Tuesday, March 24, 2009

The benefits of video card (GPU) acceleration

I finally got around to installing a Sapphire HD 2600XT video card I had purchased over year ago in my HTPC! I delayed because the case I have is rather cramped and this card occupies nearly two slots and plus, I didn't want to break a working system.

Well I should have done it sooner. Once it was shoehorned in and installed I noticed I was now able to play HD content recorded OTA smoothly whereas before it was unplayable. The software I am using (GB-PVR www.gbpvr.com and PowerDVD8) both can take advantage of the GPU on this card and pass off signficant amounts of rendering work via DXVA to the card. So what was taking 100% CPU before and still not being able to play content smoothly, is now only loading up the CPU about 20% with completely smooth playback.

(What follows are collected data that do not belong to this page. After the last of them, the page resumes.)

theorem beginRerank_sound {s0 : State} (s : State) (q : Query) (hs : Sound s0 s) : Sound s0 (beginRerank s q) := by
  unfold beginRerank
  try dsimp only
  iterate 2
    repeat' first | assumption | (with_reducible apply beginReqs_sound) | (with_reducible apply Sound.foldl) | (with_reducible apply Sound.ite) | exact rfl | (with_reducible intro _ _ _) | (with_reducible intro _)
    all_goals try with_reducible apply Sound.upd
    repeat' first | assumption | (with_reducible apply beginReqs_sound) | (with_reducible apply Sound.foldl) | (with_reducible apply Sound.ite) | exact rfl | (with_reducible intro _ _ _) | (with_reducible intro _)
    all_goals try split
    all_goals try dsimp only

theorem hubDone_sound {s0 : State} (s : State) (tag : Nat) (l : MList) (hs : Sound s0 s) : Sound s0 (hubDone s tag l) := by
  unfold hubDone
  try dsimp only
  iterate 2
    repeat' first | assumption | (with_reducible apply withQuery_sound) | (with_reducible apply localDone_sound) | (with_reducible apply beginRerank_sound) | (with_reducible apply Sound.foldl) | (with_reducible apply Sound.ite) | exact rfl | (with_reducible intro _ _ _) | (with_reducible intro _)
    all_goals try with_reducible apply Sound.upd
    repeat' first | assumption | (with_reducible apply withQuery_sound) | (with_reducible apply localDone_sound) | (with_reducible apply beginRerank_sound) | (with_reducible apply Sound.foldl) | (with_reducible apply Sound.ite) | exact rfl | (with_reducible intro _ _ _) | (with_reducible intro _)
    all_goals try split
    all_goals try dsimp only

theorem hubForward_sound {s0 : State} (s : State) (tag : Nat) (how : Forwarded) (hs : Sound s0 s) : Sound s0 (hubForward s tag how) := by
  unfold hubForward
  try dsimp only
  iterate 2
    repeat' first | assumption | (with_reducible apply withQuery_sound) | (with_reducible apply hubDone_sound) | (with_reducible apply Sound.foldl) | (with_reducible apply Sound.ite) | exact rfl | (with_reducible intro _ _ _) | (with_reducible intro _)
    all_goals try with_reducible apply Sound.upd
    repeat' first | assumption | (with_reducible apply withQuery_sound) | (with_reducible apply hubDone_sound) | (with_reducible apply Sound.foldl) | (with_reducible apply Sound.ite) | exact rfl | (with_reducible intro _ _ _) | (with_reducible intro _)
    all_goals try split
    all_goals try dsimp only

theorem dieForward_sound {s0 : State} (s : State) (tag : Nat) (d : Nat) (how : Forwarded) (hs : Sound s0 s) : Sound s0 (dieForward s tag d how) := by
  unfold dieForward
  exact hs.upd rfl

theorem checkStage_sound {s0 : State} (s : State) (tag : Nat) (id : StageId) (hs : Sound s0 s) : Sound s0 (checkStage s tag id) := by
  unfold checkStage
  try dsimp only
  iterate 3
    repeat' first | assumption | (with_reducible apply hubForward_sound) | (with_reducible apply dieForward_sound) | (with_reducible apply Sound.foldl) | (with_reducible apply Sound.ite) | exact rfl | (with_reducible intro _ _ _) | (with_reducible intro _)
    all_goals try with_reducible apply Sound.upd
    repeat' first | assumption | (with_reducible apply hubForward_sound) | (with_reducible apply dieForward_sound) | (with_reducible apply Sound.foldl) | (with_reducible apply Sound.ite) | exact rfl | (with_reducible intro _ _ _) | (with_reducible intro _)
    all_goals try split
    all_goals try dsimp only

There were a few hurdles on the way. Firstly I had to update to the latest drivers for the card from Sapphire. Since this is a AGP card and the ATI 2600 chipset is PCI, Sapphire have written custome drivers to enable the card to work. Luckily they seem to be keeping up with ATI drivers with their latest drivers dated March 2009.

Secondly my HTPC is connected to my HDTV via HDMI. But the card also has an analogue VGA out which I also connect to my HDTV (so select the appropriate input on the TV to see analogue or digital). The problem I hadn't realised was, in this dual monitor configuration PowerDVD8 crashes on startup and GB-PVR goes into a CPU loop! So I had to disable the analogue monitor which I don't use anyway.

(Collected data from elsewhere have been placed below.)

theorem readyRing_sound {s0 : State} (s : State) (hs : Sound s0 s) : Sound s0 (readyRing s) := by
  unfold readyRing
  refine hs.trans ⟨rfl, id, fun l => ?_, Nat.le_refl _, Nat.le_refl _, id, id, id, fun h => .inr ⟨h, rfl, rfl⟩⟩
  obtain ⟨p, n, e, r, u, d, f, g⟩ := l
  refine ⟨by simpa using p, by simpa using n, by simp, ?_, fun _ => rfl, by simp, f, g⟩
  cases h : s.power.farUp
  · simp [d h]; omega
  · simpa [u h] using r

theorem powerDown_sound {s0 : State} (s : State) (hs : Sound s0 s) : Sound s0 (powerDown s) := by
  unfold powerDown
  dsimp only
  have a : Sound s0 (freshFill s).1 := freshFill_sound _ hs
  split
  · apply raise_sound
    exact a.near rfl rfl rfl rfl rfl (Nat.le_refl _) (Nat.le_refl _) (by simp)
  · exact a.near rfl rfl rfl rfl rfl (Nat.le_refl _) (Nat.le_refl _) (by simp)

theorem mainStop_sound {s0 : State} (s : State) (cause : Nat) (st : PwrState) (hs : Sound s0 s) : Sound s0 (mainStop s cause st) := by
  unfold mainStop
  repeat' first | assumption | (with_reducible apply setPwr_sound) | (with_reducible apply loseRing_sound) | (with_reducible apply powerDown_sound) | (with_reducible apply Sound.upd) | dsimp only

theorem startMain_sound {s0 : State} (s : State) (hs : Sound s0 s) : Sound s0 (startMain s) := by
  unfold startMain
  refine setPwr_sound _ _ (syncTime_sound _ (loadSaved_sound _ ?_))
  exact hs.trans ⟨rfl, id, id, Nat.le_refl _, Nat.le_refl _, id, id, id, fun h => .inr ⟨h, rfl, rfl⟩⟩

theorem warmRestart_sound {s0 : State} (s : State) (cause : Nat) (hs : Sound s0 s) : Sound s0 (warmRestart s cause) := by
  unfold warmRestart
  dsimp only
  apply raise_sound
  exact (powerDown_sound _ hs).trans ⟨rfl, id, LogOk.restart, Nat.le_refl _, Nat.le_refl _, id, id, id, fun h => .inr ⟨h, rfl, rfl⟩⟩

theorem resetSlot_sound {s0 : State} (s : State) (slot : Nat) (hs : Sound s0 s) : Sound s0 (resetSlot s slot) := by
  unfold resetSlot
  repeat' first | assumption | (with_reducible apply setChan_sound) | (with_reducible apply abortPoint_sound) | (with_reducible apply Sound.ite) | (with_reducible intro _)

theorem portResetOp_sound {s0 : State} (s : State) (p : Port) (cause : Nat) (held : Bool) (hs : Sound s0 s) : Sound s0 (portResetOp s p cause held) := by
  unfold portResetOp
  repeat' first | assumption | (with_reducible apply raise_sound) | (with_reducible apply setPort_sound) | (with_reducible apply withdraw_sound) | (with_reducible apply resetSlot_sound) | (with_reducible apply Sound.foldl) | (with_reducible apply Sound.ite) | exact rfl | (with_reducible intro _ _ _) | (with_reducible intro _)

theorem resetPorts_sound {s0 : State} (s : State) (cause : Nat) (held : Bool) (hs : Sound s0 s) : Sound s0 (resetPorts s cause held) := by
  unfold resetPorts
  repeat' first | assumption | (with_reducible apply portResetOp_sound) | (with_reducible apply Sound.ite) | (with_reducible intro _)

theorem refreshReady_sound {s0 : State} (s : State) (hs : Sound s0 s) : Sound s0 (refreshReady s) := by
  unfold refreshReady
  exact hs.upd rfl

theorem extend_sound {s0 : State} (s : State) (i : Nat) (d : List Byte) (hs : Sound s0 s) : Sound s0 (extend s i d) := by
  unfold extend; exact hs.secure (Nat.le_refl _) (Nat.le_refl _) id

theorem unpowered_sound {s0 : State} (s : State) (hs : Sound s0 s) : Sound s0 (unpowered s) := by
  unfold unpowered
  refine hs.trans ⟨rfl, fun _ => ⟨fun _ => ⟨rfl, rfl⟩, by simp⟩, LogOk.restart, Nat.le_refl _, Nat.le_refl _,
    by simp, fun _ => rfl, fun _ => rfl, fun _ => .inl rfl⟩

theorem bootImage_sound {s0 : State} (s : State) (n : Nat) (hs : Sound s0 s) : Sound s0 (bootImage s n) := by
  unfold bootImage
  dsimp only
  have a : Sound s0 { s with sec := { s.sec with run := n, secVersion := max s.sec.secVersion (imageOf s n).sec } } :=
    hs.secure (Nat.le_max_left _ _) (Nat.le_refl _) id
  have b : ∀ x y d e, Sound s0 x → Sound s0 y →
      Sound s0 (syncTime (extend (loadSaved (extend (if n = s.sec.pref then x else y) 1 d)) 3 e)) :=
    fun _ _ _ _ hx hy => syncTime_sound _ (extend_sound _ _ _ (loadSaved_sound _ (extend_sound _ _ _ (Sound.ite (fun _ => hx) (fun _ => hy)))))
  exact Sound.ite (fun _ => startMain_sound _ ((b _ _ _ _ a (raise_sound a _ _ _ _ _ _ _)).upd rfl))
    (fun _ => (b _ _ _ _ a (raise_sound a _ _ _ _ _ _ _)).upd rfl)

theorem bootRecovery_sound {s0 : State} (s : State) (hs : Sound s0 s) : Sound s0 (bootRecovery s) := by
  unfold bootRecovery
  exact (raise_sound hs _ _ _ _ _ _ _).near rfl rfl rfl rfl rfl (Nat.le_refl _) (Nat.le_refl _) id

theorem endTrip_sound {s0 : State} (s : State) (hs : Sound s0 s) : Sound s0 (endTrip s) := by
  unfold endTrip
  repeat' first | assumption | (with_reducible apply setPwr_sound) | (with_reducible apply Sound.ite) | (with_reducible intro _) | (with_reducible apply Sound.upd) | dsimp only

theorem logTrip_sound {s0 : State} (s : State) (sensor : Nat) (hs : Sound s0 s) : Sound s0 (logTrip s sensor) := by
  unfold logTrip
  repeat' first | assumption | (with_reducible apply raise_sound)

theorem thermalTrip_sound {s0 : State} (s : State) (sensor : Nat) (hs : Sound s0 s) : Sound s0 (thermalTrip s sensor) := by
  unfold thermalTrip
  repeat' first | assumption | (with_reducible apply loseRing_sound) | (with_reducible apply mainStop_sound) | (with_reducible apply logTrip_sound) | (with_reducible apply Sound.upd) | dsimp only

theorem noteStop_sound {s0 : State} (s : State) (hs : Sound s0 s) : Sound s0 (noteStop s) := by
  unfold noteStop
  exact hs.upd rfl

theorem tripFirst_sound {s0 : State} (s : State) (hs : Sound s0 s) : Sound s0 (tripFirst s) := by
  unfold tripFirst
  try dsimp only
  iterate 2
    repeat' first | assumption | (with_reducible apply thermalTrip_sound) | (with_reducible apply Sound.foldl) | (with_reducible apply Sound.ite) | exact rfl | (with_reducible intro _ _ _) | (with_reducible intro _)
    all_goals try with_reducible apply Sound.upd
    repeat' first | assumption | (with_reducible apply thermalTrip_sound) | (with_reducible apply Sound.foldl) | (with_reducible apply Sound.ite) | exact rfl | (with_reducible intro _ _ _) | (with_reducible intro _)
    all_goals try split
    all_goals try dsimp only

theorem undoEntry_sound {s0 : State} (s : State) (hs : Sound s0 s) : Sound s0 (undoEntry s) := by
  unfold undoEntry
  try dsimp only
  iterate 2
    repeat' first | assumption | (with_reducible apply Sound.ite) | (with_reducible intro _)
    all_goals try with_reducible apply Sound.upd
    repeat' first | assumption | (with_reducible apply Sound.ite) | (with_reducible intro _)
    all_goals try split
    all_goals try dsimp only

theorem measureDies_sound {s0 : State} (s : State) (hs : Sound s0 s) : Sound s0 (measureDies s) := by
  unfold measureDies; exact Sound.foldl _ (fun _ _ h => extend_sound _ _ _ h) hs

theorem selfTest_sound {s0 : State} (s : State) (failed : List Nat) (hs : Sound s0 s) : Sound s0 (selfTest s failed) := by
  unfold selfTest
  repeat' first | assumption | (with_reducible apply extend_sound) | (with_reducible apply Sound.upd) | dsimp only

theorem trainPorts_sound {s0 : State} (s : State) (hs : Sound s0 s) : Sound s0 (trainPorts s) := by
  unfold trainPorts; exact Sound.foldl _ (fun _ _ h => Sound.ite (fun _ => setFabPort_sound _ _ _ h) (fun _ => h)) hs

theorem enterA0_sound {s0 : State} (s : State) (hs : Sound s0 s) : Sound s0 (enterA0 s) := by
  unfold enterA0; exact trainPorts_sound _ (setPwr_sound _ _ (hs.upd rfl))

theorem beginEntry_sound {s0 : State} (s : State) (slot : Nat) (seq : Nat) (t : PwrState) (hs : Sound s0 s) : Sound s0 (beginEntry s slot seq t) := by
  unfold beginEntry
  exact hs.upd rfl

theorem beginReturn_sound {s0 : State} (s : State) (slot : Nat) (seq : Nat) (hs : Sound s0 s) : Sound s0 (beginReturn s slot seq) := by
  unfold beginReturn
  exact hs.upd rfl

theorem goQuiet_sound {s0 : State} (s : State) (hs : Sound s0 s) : Sound s0 (goQuiet s) := by
  unfold goQuiet
  exact hs.upd rfl

theorem darken_sound {s0 : State} (s : State) (hs : Sound s0 s) : Sound s0 (darken s) := by
  unfold darken
  exact hs.upd rfl

theorem noteReached_sound {s0 : State} (s : State) (hs : Sound s0 s) : Sound s0 (noteReached s) := by
  unfold noteReached
  exact hs.upd rfl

Finally there are still some driver problems. Playing HD content 720p 0r 1080i with hardware acceleration works fine. But when trying to play SD content such as OTA 576p material with hardware acceleration enabled causes both PowerDVD8 and GB-PVR to display garbled video with flashes of recognisable images. I have to disable HW acceleration to view 576p content which works fine with the CPU running at abtou 60%. The problem is, while I can disable HW acceleration in PowerDVD8 I don't appear to be able to do so in GB-PVR - it's on all the time. This means I cannot play SD content in GB-PVR which makes the setup less user friendly.

Still it's a major leap over what I had before which basically was no viewing capability at all.